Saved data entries

[Start of section]

-- ==== Sys2Proof/Laws/OkRemote.lean ====
section
/-! SUPPORT. The operations of Machine/Remote.lean keep what Laws/Ok.lean names. -/

namespace Sys2Proof.Machine

/-- What the serving of a request keeps. -/
def Served.Ok : Served → Prop
  | .done _ _ s => s.Ok
  | _ => True

theorem Served.Ok.done {r : Served} (h : r.Ok) {o : Option Nat} {l : List Byte} {t : State} (hr : r = .done o l t) : t.Ok := by
  subst hr; exact h

theorem State.doRequest_ok {s : State} (h : s.Ok) (sp : Space) (o : Nat) (op : Nat) (n : Nat) (data : List Nat) :
    (State.doRequest s sp o op n data).2.Ok := by
  unfold State.doRequest
  try dsimp only
  repeat' first | (with_reducible first | assumption | apply State.ite_ok | apply State.hbmRead_ok | apply State.writeLE_ok) | split

theorem State.servePage_ok {s : State} (n : Nat) (wr : Bool)
    (act : Space → Nat → Option Nat × List Byte × State) (ha : ∀ sp a, (act sp a).2.2.Ok) (k : Nat) :
    ∀ via addr, (s.servePage n wr act k via addr).Ok := by
  have leaf (k : Nat) (hk : ∀ via a, ∀ j, k = j + 1 → (s.servePage n wr act j via a).Ok) (l : Leaf) (addr : Nat) :
      (match l.target addr, k with
      | (0, a), _ => let r := act .hbm a; Served.done r.1 r.2.1 r.2.2
      | (1, a), _ => let r := act .host a; Served.done r.1 r.2.1 r.2.2
      | (_, a), k =>
        if bits l.entry 48 16 ≠ s.fab.modid then .forward (bits l.entry 48 16) a
        else if inRegs a then .refused
        else match k with
          | 0 => .refused
          | k + 1 => s.servePage n wr act k .peer a).Ok := by
    split
    · exact ha _ _
    · exact ha _ _
    · split
      · trivial
      · split
        · trivial
        · split
          · trivial
          · exact hk _ _ _ rfl
  induction k with
  | zero =>
    intro via addr
    unfold State.servePage
    dsimp only
    split
    · trivial
    · trivial
    · split
      · trivial
      · exact leaf 0 (fun _ _ _ h => nomatch h) _ _
    · exact leaf 0 (fun _ _ _ h => nomatch h) _ _
  | succ k ih =>
    intro via addr
    unfold State.servePage
    dsimp only
    split
    · trivial
    · trivial
    · split
      · trivial
      · exact leaf (k + 1) (fun via a j h => by cases h; exact ih via a) _ _
    · exact leaf (k + 1) (fun via a j h => by cases h; exact ih via a) _ _

theorem State.serveAt_ok {s : State} (h : s.Ok) (peer : Option Nat) (task addr n : Nat) (wr : Bool)
    (act : Space → Nat → Option Nat × List Byte × State) (ha : ∀ sp a, (act sp a).2.2.Ok) :
    (s.serveAt peer task addr n wr act).Ok := by
  unfold State.serveAt
  split
  · trivial
  · exact State.servePage_ok _ _ _ ha _ _ _

theorem State.serve_ok {s : State} (h : s.Ok) (peer : Option Nat) (task ctl addr : Nat) (data : List Nat) :
    (s.serve peer task ctl addr data).Ok := by
  unfold State.serve
  dsimp only
  split
  · split
    · split
      · exact h
      · exact State.regWrite_ok h _ _
    · trivial
  · apply State.serveAt_ok h
    intro sp a
    exact State.doRequest_ok h _ _ _ _ _

theorem State.serveLine_ok {s : State} (h : s.Ok) (peer : Option Nat) (key addr : Nat) (wr : Option (List (Nat × Byte))) :
    (s.serveLine peer key addr wr).Ok := by
  unfold State.serveLine
  split
  · trivial
  · apply State.serveAt_ok h
    intro sp a
    split
    · dsimp only
      split
      · exact State.hbmRead_ok h _ _
      · exact h
    · exact State.foldl_ok _ (fun s x hs => State.write_ok hs _ _ _) h

theorem State.noteServe_ok {s : State} (h : s.Ok) (addr : Nat) :
    (State.noteServe s addr).Ok := by
  unfold State.noteServe
  try dsimp only
  repeat' with_reducible first | assumption | apply State.ite_ok | apply State.noteWalks_ok

theorem State.watchFq_ok {s : State} (h : s.Ok) (tk : Nat) (ctl : Nat) (addr : Nat) :
    (State.watchFq s tk ctl addr).Ok := by
  unfold State.watchFq
  try dsimp only
  repeat' with_reducible first | assumption | apply State.watch_ok

theorem State.holdReq_ok {s : State} (h : s.Ok) (page : Nat) (peer : Option Nat) (body : PacketBody) :
    (State.holdReq s page peer body).Ok := by
  unfold State.holdReq
  try dsimp only
  repeat' first
    | with_reducible first
        | assumption | apply State.Ok.of | apply State.Ok.mem | apply State.Ok.tasks | apply State.Ok.tiles
        | apply State.Ok.cells | apply State.Ok.cmds | apply State.Ok.locks | apply State.Ok.fields | apply State.Ok.dies
        | apply State.Ok.gates | apply State.Ok.gate

theorem State.answerReq_ok {s : State} (h : s.Ok) (tk : Nat) (num : Nat) (status : Nat) (old : Option Nat) :
    (State.answerReq s tk num status old).Ok := by
  unfold State.answerReq
  try dsimp only
  repeat' first
    | with_reducible first
        | assumption | apply State.modTask_ok
    | (with_reducible refine Task.Gate.upd rfl ?_; dsimp only)
    | with_reducible apply Task.Gate.toSf
    | intro _

theorem State.sendHeld_ok {s : State} (h : s.Ok) (task : Nat) (num : Nat) (m : Nat) (a : Nat) (body : PacketBody) :
    (State.sendHeld s task num m a body).Ok := by
  unfold State.sendHeld
  try dsimp only
  repeat' first
    | with_reducible first
        | assumption | apply State.ite_ok | apply State.endReq_ok | apply State.modTask_ok | apply State.toPeer_ok
    | split
    | (with_reducible refine Task.Gate.upd rfl ?_; dsimp only)
    | with_reducible apply Task.Gate.toSf
    | intro _

theorem State.serveAgain_ok {s : State} (hs : s.Ok) (h : HeldReq) {done : State → Option Nat → List Byte → State} {bad : State → Nat → State}
    (hd : ∀ s o l, State.Ok s → (done s o l).Ok) (hb : ∀ s n, State.Ok s → (bad s n).Ok) {r : Served} (hr : r.Ok) :
    (s.serveAgain h done bad r).Ok := by
  unfold State.serveAgain
  split
  · exact hd _ _ _ hr
  · exact State.holdReq_ok hs _ _ _
  · split
    · exact State.sendHeld_ok hs _ _ _ _ _
    · exact State.ite_ok (State.forwardReq_ok hs _ _ _ _ _) (hb _ _ hs)
    · exact State.ite_ok (State.forwardReq_ok hs _ _ _ _ _) (hb _ _ hs)
    · exact hs
  · exact hb _ _ hs
  · exact hb _ _ hs

theorem State.serveHeld_ok {s : State} (h : s.Ok) (hr : HeldReq) : (s.serveHeld hr).Ok := by
  unfold State.serveHeld
  split
  · exact State.serveAgain_ok (State.noteServe_ok h _) _ (fun s o l hs => State.answerReq_ok (State.watchFq_ok hs _ _ _) _ _ _ _)
      (fun s _ hs => State.answerReq_ok hs _ _ _ _) (State.serve_ok (State.noteServe_ok h _) _ _ _ _ _)
  · exact State.serveAgain_ok (State.noteServe_ok h _) _ (fun s o l hs => State.answerPeer_ok hs _ _ _)
      (fun s _ hs => State.answerPeer_ok hs _ _ _) (State.serve_ok (State.noteServe_ok h _) _ _ _ _ _)
  · exact State.serveAgain_ok (State.noteServe_ok h _) _ (fun s o l hs => State.answerPeer_ok hs _ _ _)
      (fun s _ hs => State.answerPeer_ok hs _ _ _) (State.serveLine_ok (State.noteServe_ok h _) _ _ _ _)
  · exact h

theorem State.releasePage_ok {s : State} (h : s.Ok) (page : Nat) :
    (State.releasePage s page).Ok := by
  unfold State.releasePage
  try dsimp only
  repeat' first
    | with_reducible first
        | assumption | apply State.foldl_ok | apply State.serveHeld_ok | apply State.Ok.of | apply State.Ok.mem
        | apply State.Ok.tasks | apply State.Ok.tiles | apply State.Ok.cells | apply State.Ok.cmds | apply State.Ok.locks
        | apply State.Ok.fields | apply State.Ok.dies | apply State.Ok.gates | apply State.Ok.gate
    | intro _

theorem State.leaveFq_ok {s : State} (h : s.Ok) (tk : Nat) (r : Req) (n : Nat) :
    (State.leaveFq s tk r n).Ok := by
  unfold State.leaveFq
  try dsimp only
  repeat' first
    | with_reducible first
        | assumption | apply State.modTask_ok
    | (with_reducible refine Task.Gate.upd rfl ?_; dsimp only)
    | with_reducible apply Task.Gate.toSf
    | intro _

theorem State.sendRemote_ok {s : State} (h : s.Ok) (tk : Nat) (m : Nat) (ctl : Nat) (addr : Nat) (data : List Nat) (r : Req) (n : Nat) :
    (State.sendRemote s tk m ctl addr data r n).Ok := by
  unfold State.sendRemote
  try dsimp only
  repeat' with_reducible first | assumption | apply State.ite_ok | apply State.endReq_ok | apply State.toPeer_ok | apply State.leaveFq_ok

theorem State.fqSend_ok {s : State} (h : s.Ok) (tk : Nat) : (s.fqSend tk).Ok := by
  unfold State.fqSend
  dsimp only
  split
  · exact h
  · split
    · exact h
    split
    · exact State.leaveFq_ok h _ _ _
    split
    · split
      · next hd => exact State.leaveFq_ok (State.watchFq_ok ((State.serve_ok (State.noteServe_ok h _) _ _ _ _ _).done hd) _ _ _) _ _ _
      · exact State.leaveFq_ok (State.noteServe_ok h _) _ _ _
      · split
        · exact State.holdReq_ok (State.leaveFq_ok (State.noteServe_ok h _) _ _ _) _ _ _
        · exact State.noteServe_ok h _
      · exact State.sendRemote_ok (State.noteServe_ok h _) _ _ _ _ _ _ _
      · exact State.leaveFq_ok (State.noteServe_ok h _) _ _ _
    · exact State.sendRemote_ok h _ _ _ _ _ _ _

theorem execFqRequestSend_ok {s : State} (h : s.Ok) (tk : Nat) :
    OutOk (execFqRequestSend tk s) := by
  unfold execFqRequestSend
  try dsimp only
  repeat' with_reducible first | assumption | apply next_ok | apply State.fqSend_ok

theorem State.fqResponse_ok {s : State} (h : s.Ok) (tk : Nat) :
    (State.fqResponse s tk).Ok := by
  unfold State.fqResponse
  try dsimp only
  repeat' first
    | with_reducible first
        | assumption | apply State.drain_ok | apply Task.countEnd_gate | apply State.modTask_ok
    | split
    | (with_reducible refine Task.Gate.upd rfl ?_; dsimp only)
    | with_reducible apply Task.Gate.toSf
    | intro _

theorem execFqResponse_ok {s : State} (h : s.Ok) (tk : Nat) :
    OutOk (execFqResponse tk s) := by
  unfold execFqResponse
  try dsimp only
  repeat' with_reducible first | assumption | apply next_ok | apply State.fqResponse_ok

end Sys2Proof.Machine
end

[End of section]

• **Exercise requirements**: Your job is to copy out every line from the records above that has the word "HeldReq".

• **Response box**:
theorem State.serveAgain_ok {s : State} (hs : s.Ok) (h : HeldReq) {done : State → Option Nat → List Byte → State} {bad : State → Nat → State}
theorem State.serveHeld_ok {s : State} (h : s.Ok) (hr : HeldReq) : (s.serveHeld hr).Ok := by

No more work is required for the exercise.